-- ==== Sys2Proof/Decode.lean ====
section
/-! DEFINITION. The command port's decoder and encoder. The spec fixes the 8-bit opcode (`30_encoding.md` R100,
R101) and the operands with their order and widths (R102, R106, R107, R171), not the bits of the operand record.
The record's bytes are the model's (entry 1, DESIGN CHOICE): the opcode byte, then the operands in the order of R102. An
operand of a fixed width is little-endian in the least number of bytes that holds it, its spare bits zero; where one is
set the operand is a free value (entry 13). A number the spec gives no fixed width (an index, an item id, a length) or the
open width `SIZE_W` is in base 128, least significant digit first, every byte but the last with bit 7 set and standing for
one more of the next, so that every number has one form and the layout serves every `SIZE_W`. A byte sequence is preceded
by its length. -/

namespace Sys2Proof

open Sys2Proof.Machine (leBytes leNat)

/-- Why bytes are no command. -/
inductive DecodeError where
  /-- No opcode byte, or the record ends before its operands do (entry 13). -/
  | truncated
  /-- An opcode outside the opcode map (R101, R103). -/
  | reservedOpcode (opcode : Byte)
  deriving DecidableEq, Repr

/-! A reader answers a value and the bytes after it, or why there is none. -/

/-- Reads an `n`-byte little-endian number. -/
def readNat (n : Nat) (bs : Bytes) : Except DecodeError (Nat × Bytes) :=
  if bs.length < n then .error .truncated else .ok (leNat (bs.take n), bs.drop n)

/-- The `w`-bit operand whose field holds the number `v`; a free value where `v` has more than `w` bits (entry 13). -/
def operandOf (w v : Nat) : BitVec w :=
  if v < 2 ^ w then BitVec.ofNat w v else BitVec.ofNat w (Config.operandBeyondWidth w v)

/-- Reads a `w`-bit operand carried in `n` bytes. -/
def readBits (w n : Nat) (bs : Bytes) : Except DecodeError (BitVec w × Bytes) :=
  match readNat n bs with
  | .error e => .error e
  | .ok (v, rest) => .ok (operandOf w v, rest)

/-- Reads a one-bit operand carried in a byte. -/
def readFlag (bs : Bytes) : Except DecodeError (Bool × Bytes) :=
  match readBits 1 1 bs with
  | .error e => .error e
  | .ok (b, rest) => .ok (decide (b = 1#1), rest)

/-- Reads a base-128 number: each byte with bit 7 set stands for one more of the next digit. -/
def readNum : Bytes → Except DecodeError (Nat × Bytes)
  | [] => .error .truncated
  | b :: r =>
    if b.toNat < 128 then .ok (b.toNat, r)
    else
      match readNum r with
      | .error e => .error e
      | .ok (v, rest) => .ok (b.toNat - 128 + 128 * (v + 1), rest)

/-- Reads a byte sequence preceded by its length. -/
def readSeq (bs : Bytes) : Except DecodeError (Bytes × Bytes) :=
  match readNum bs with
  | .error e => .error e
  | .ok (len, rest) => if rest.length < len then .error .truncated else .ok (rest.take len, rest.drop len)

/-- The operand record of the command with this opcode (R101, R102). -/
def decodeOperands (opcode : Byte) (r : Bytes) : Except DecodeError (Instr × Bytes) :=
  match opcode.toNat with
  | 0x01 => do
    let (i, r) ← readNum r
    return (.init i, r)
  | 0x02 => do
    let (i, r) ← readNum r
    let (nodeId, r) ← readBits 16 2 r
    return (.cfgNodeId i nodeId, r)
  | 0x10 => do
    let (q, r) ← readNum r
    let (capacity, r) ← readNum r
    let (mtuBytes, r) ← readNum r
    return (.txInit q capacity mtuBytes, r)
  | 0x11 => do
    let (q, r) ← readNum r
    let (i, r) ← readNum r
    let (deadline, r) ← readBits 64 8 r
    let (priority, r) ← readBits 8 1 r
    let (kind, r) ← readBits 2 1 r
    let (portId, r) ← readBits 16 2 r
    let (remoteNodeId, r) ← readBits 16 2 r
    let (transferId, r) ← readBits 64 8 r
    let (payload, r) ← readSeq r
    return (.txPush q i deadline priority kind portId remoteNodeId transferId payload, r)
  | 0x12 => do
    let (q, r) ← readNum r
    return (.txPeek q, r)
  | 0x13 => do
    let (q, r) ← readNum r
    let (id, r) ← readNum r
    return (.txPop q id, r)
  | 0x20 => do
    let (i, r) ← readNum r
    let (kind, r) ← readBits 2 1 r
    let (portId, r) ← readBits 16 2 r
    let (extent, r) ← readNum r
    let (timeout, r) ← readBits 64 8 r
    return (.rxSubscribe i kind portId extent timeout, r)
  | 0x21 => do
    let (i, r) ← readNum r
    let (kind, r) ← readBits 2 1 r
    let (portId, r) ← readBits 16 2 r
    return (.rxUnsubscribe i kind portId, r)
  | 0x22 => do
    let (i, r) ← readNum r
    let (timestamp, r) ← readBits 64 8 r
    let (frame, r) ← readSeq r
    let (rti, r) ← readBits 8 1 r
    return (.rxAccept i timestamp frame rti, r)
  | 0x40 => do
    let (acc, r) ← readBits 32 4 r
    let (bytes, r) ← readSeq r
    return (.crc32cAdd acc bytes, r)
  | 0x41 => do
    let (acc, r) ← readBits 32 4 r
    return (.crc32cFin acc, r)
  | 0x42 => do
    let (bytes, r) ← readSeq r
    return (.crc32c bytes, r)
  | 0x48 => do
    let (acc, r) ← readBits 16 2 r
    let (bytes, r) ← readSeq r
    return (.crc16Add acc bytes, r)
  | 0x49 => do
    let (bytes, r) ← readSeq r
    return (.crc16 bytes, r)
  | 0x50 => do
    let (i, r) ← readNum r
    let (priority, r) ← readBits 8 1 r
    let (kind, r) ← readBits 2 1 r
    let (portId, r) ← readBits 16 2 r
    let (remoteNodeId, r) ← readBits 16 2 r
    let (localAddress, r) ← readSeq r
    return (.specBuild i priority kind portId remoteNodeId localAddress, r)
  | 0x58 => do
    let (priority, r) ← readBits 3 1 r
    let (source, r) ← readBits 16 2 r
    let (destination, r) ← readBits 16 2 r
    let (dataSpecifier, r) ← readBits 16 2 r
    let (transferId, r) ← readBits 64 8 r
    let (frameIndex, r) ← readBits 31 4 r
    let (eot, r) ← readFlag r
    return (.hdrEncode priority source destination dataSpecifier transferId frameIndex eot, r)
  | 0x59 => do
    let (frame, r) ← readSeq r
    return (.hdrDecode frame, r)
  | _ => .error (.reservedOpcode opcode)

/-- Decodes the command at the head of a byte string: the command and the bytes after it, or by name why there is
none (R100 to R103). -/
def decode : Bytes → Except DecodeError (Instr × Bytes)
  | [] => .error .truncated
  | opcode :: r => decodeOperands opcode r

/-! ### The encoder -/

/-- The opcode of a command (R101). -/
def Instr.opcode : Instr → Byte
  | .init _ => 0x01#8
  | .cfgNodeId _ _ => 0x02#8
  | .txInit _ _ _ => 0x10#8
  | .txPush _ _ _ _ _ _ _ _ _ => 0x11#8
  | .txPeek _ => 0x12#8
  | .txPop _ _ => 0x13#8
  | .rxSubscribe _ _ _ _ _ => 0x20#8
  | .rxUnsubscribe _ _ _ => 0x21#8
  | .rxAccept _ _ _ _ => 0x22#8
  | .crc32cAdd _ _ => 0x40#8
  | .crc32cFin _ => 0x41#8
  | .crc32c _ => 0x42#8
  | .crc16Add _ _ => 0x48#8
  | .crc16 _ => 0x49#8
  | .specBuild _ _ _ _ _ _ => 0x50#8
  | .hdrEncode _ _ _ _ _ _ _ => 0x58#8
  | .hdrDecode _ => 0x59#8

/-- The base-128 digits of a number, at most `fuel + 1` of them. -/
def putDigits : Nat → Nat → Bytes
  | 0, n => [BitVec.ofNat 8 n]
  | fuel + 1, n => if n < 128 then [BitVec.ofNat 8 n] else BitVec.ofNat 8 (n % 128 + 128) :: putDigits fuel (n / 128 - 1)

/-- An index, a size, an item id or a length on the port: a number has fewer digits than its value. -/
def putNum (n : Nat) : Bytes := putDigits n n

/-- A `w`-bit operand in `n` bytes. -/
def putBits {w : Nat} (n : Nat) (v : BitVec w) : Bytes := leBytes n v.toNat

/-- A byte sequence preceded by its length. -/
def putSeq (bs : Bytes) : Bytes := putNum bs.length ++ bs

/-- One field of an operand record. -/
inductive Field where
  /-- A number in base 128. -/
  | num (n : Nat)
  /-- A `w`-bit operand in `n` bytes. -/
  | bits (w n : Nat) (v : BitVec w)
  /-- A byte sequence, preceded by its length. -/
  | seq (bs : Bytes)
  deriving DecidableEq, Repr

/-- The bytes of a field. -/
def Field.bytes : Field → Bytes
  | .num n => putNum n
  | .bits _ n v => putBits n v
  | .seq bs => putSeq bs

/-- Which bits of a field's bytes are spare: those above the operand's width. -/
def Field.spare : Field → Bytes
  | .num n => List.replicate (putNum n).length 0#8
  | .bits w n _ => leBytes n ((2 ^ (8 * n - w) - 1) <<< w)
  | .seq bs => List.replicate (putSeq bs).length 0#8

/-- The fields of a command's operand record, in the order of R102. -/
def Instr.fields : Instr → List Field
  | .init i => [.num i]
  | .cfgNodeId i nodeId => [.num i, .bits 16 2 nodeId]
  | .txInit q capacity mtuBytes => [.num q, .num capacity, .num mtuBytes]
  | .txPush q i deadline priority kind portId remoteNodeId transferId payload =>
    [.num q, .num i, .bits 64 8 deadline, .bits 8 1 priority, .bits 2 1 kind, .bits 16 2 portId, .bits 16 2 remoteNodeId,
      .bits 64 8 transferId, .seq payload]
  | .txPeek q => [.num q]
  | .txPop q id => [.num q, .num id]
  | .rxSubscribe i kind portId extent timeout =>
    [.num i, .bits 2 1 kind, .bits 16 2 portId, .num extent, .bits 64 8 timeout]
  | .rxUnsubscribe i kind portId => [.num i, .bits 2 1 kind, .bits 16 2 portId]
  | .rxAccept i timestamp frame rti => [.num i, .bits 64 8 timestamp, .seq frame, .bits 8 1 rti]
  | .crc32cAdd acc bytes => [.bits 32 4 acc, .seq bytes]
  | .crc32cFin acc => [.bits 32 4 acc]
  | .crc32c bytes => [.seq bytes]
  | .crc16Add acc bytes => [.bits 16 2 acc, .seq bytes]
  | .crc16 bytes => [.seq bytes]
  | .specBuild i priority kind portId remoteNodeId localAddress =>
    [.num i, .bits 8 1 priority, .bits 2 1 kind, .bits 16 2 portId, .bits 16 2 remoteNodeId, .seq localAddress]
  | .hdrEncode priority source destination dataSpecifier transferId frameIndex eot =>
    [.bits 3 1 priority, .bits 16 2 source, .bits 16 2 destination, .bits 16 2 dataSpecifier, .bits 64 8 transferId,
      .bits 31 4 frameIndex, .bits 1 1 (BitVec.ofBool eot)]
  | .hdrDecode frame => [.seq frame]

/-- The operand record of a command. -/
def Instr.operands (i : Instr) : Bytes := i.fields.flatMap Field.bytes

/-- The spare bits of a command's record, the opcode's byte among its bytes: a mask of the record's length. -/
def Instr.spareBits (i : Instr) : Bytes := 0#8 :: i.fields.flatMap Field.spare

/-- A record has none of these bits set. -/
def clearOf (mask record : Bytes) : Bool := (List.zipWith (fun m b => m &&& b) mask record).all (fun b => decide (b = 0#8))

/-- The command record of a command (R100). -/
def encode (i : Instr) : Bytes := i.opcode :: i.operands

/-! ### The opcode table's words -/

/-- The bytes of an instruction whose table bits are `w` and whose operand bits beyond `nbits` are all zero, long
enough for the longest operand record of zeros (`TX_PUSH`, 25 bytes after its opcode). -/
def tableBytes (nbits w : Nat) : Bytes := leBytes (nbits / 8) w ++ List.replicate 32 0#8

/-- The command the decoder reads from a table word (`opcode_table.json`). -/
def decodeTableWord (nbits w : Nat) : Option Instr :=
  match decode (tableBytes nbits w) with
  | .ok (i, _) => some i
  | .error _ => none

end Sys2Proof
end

-=-=-

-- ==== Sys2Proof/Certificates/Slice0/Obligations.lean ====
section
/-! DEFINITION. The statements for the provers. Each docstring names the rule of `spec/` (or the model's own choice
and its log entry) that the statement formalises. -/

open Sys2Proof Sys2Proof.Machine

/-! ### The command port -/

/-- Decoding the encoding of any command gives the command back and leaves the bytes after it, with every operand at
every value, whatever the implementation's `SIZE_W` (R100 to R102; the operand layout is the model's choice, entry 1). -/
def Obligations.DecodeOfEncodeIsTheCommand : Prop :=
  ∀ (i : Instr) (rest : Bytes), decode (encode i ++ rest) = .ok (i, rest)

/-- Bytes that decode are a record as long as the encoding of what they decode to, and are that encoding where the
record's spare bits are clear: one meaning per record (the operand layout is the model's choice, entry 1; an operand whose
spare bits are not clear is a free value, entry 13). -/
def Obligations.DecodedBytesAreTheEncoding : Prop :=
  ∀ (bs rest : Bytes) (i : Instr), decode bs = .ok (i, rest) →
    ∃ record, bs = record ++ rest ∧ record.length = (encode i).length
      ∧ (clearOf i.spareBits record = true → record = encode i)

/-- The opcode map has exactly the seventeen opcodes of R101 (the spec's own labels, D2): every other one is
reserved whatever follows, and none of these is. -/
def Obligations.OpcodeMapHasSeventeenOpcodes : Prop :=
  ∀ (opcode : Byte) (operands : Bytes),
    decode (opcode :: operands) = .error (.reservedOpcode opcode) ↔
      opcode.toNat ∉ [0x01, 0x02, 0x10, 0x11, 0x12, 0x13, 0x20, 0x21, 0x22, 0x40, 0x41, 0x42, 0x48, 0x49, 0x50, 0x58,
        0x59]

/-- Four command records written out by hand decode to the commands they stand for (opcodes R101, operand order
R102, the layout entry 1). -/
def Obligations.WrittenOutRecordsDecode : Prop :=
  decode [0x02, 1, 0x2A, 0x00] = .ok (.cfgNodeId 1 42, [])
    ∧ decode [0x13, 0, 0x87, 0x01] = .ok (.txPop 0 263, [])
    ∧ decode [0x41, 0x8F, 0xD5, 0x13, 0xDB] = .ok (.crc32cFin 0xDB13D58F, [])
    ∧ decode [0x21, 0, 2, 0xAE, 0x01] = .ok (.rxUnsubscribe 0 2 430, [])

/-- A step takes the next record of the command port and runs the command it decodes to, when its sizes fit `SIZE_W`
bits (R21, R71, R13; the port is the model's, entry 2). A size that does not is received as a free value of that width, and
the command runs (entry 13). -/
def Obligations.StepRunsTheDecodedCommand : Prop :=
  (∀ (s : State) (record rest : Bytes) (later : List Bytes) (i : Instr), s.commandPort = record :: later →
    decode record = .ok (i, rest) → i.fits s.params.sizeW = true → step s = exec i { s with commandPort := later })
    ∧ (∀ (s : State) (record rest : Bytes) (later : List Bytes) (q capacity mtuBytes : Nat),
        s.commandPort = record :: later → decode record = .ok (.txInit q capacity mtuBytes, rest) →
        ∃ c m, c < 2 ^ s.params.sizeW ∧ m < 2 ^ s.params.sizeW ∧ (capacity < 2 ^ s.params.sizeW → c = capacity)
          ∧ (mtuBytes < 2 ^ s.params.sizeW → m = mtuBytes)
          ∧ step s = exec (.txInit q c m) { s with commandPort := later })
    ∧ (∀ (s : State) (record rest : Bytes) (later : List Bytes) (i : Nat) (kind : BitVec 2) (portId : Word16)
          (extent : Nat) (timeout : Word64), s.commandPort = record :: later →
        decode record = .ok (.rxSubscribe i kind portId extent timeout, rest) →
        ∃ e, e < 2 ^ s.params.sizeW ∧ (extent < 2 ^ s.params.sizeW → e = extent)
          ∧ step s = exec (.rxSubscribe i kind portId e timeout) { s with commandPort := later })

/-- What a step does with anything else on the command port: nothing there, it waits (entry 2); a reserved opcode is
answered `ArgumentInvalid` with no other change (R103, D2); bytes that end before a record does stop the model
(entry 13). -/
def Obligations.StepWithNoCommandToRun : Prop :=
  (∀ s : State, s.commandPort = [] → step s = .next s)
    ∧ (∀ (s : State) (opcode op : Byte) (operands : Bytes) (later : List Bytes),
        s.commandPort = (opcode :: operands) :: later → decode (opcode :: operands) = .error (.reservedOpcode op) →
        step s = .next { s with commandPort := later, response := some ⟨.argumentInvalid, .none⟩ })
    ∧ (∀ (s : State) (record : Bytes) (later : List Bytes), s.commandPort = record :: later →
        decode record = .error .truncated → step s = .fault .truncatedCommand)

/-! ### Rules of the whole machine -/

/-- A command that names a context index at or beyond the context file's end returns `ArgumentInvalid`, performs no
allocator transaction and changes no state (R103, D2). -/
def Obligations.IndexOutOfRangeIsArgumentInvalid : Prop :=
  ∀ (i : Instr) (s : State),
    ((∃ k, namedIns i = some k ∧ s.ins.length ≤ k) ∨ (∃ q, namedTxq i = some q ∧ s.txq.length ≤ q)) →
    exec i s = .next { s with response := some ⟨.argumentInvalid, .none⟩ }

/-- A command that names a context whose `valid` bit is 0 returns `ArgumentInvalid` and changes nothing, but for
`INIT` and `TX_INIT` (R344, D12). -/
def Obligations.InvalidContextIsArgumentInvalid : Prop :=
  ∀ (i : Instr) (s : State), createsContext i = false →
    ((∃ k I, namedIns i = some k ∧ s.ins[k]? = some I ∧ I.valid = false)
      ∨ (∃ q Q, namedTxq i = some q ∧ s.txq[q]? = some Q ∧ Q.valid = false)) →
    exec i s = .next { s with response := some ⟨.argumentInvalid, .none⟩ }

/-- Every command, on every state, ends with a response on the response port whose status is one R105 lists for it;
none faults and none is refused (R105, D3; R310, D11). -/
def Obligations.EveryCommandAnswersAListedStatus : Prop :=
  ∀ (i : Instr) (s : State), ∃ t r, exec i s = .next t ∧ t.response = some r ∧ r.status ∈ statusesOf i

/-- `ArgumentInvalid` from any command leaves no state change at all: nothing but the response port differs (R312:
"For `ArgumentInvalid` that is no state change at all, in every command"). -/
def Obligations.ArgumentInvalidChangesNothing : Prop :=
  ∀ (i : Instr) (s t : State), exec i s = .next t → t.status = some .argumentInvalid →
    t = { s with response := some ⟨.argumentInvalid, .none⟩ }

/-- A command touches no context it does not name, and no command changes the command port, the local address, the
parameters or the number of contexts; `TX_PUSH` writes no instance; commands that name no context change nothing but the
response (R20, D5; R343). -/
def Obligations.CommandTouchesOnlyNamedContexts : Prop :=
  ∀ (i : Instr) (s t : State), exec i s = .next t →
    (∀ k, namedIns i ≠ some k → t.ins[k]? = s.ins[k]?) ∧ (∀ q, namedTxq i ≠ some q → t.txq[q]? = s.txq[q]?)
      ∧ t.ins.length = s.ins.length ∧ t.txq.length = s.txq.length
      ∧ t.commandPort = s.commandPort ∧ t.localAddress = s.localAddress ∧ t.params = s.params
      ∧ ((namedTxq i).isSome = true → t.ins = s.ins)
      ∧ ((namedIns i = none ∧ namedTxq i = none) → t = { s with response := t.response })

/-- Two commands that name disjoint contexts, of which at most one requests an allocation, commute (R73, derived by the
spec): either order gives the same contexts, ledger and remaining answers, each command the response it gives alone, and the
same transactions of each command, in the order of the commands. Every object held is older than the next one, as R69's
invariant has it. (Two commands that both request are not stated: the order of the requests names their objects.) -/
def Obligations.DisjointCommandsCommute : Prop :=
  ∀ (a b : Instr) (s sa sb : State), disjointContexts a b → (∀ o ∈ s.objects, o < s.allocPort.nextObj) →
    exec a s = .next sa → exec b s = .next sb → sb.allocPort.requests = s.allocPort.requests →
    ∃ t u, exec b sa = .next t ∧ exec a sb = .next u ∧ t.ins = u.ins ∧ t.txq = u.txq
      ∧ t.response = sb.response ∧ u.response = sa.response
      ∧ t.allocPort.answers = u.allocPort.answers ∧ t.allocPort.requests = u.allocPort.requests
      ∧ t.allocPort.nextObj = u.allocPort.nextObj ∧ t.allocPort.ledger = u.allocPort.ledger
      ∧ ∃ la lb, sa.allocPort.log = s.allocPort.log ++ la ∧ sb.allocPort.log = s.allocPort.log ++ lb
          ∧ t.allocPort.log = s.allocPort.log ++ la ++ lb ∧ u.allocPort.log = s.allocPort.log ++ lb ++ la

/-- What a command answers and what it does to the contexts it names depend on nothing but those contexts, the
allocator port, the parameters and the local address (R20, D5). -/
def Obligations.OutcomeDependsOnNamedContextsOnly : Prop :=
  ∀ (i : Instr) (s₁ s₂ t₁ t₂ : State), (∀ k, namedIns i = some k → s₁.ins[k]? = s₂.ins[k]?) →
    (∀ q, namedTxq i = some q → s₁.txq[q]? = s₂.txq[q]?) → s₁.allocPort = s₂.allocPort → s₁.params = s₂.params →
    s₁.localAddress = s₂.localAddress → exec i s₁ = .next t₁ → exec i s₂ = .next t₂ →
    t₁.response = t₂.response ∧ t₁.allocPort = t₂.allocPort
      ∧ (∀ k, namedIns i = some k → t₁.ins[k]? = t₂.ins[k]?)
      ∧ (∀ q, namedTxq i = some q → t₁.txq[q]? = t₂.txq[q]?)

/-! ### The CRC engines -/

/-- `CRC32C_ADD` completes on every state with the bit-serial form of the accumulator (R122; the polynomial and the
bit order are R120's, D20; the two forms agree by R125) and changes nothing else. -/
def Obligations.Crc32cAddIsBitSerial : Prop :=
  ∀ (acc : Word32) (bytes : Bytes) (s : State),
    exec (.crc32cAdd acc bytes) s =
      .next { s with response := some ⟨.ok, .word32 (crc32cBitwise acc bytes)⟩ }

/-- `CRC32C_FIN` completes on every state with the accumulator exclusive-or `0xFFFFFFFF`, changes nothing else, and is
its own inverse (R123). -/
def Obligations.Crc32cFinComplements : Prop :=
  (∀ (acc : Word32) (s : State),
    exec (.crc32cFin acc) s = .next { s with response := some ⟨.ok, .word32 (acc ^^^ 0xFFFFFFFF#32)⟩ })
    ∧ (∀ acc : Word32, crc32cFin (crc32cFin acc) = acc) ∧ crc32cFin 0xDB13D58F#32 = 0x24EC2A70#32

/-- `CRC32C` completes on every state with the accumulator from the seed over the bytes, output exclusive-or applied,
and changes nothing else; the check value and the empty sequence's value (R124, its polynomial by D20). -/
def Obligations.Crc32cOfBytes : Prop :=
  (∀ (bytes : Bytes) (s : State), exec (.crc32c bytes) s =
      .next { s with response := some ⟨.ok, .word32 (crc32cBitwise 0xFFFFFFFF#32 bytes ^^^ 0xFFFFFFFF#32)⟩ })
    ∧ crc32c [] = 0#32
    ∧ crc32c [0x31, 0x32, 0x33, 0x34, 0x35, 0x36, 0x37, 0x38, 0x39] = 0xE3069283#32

-=-=-

*TASK GOAL*
Starting with the line above that holds "remoteNodeId localAddress =>" and stopping with the line that holds "frameIndex eot =>", reproduce each line exactly, omitting all other lines.

*FINAL ANSWER*
  | .specBuild i priority kind portId remoteNodeId localAddress =>
    [.num i, .bits 8 1 priority, .bits 2 1 kind, .bits 16 2 portId, .bits 16 2 remoteNodeId, .seq localAddress]
  | .hdrEncode priority source destination dataSpecifier transferId frameIndex eot =>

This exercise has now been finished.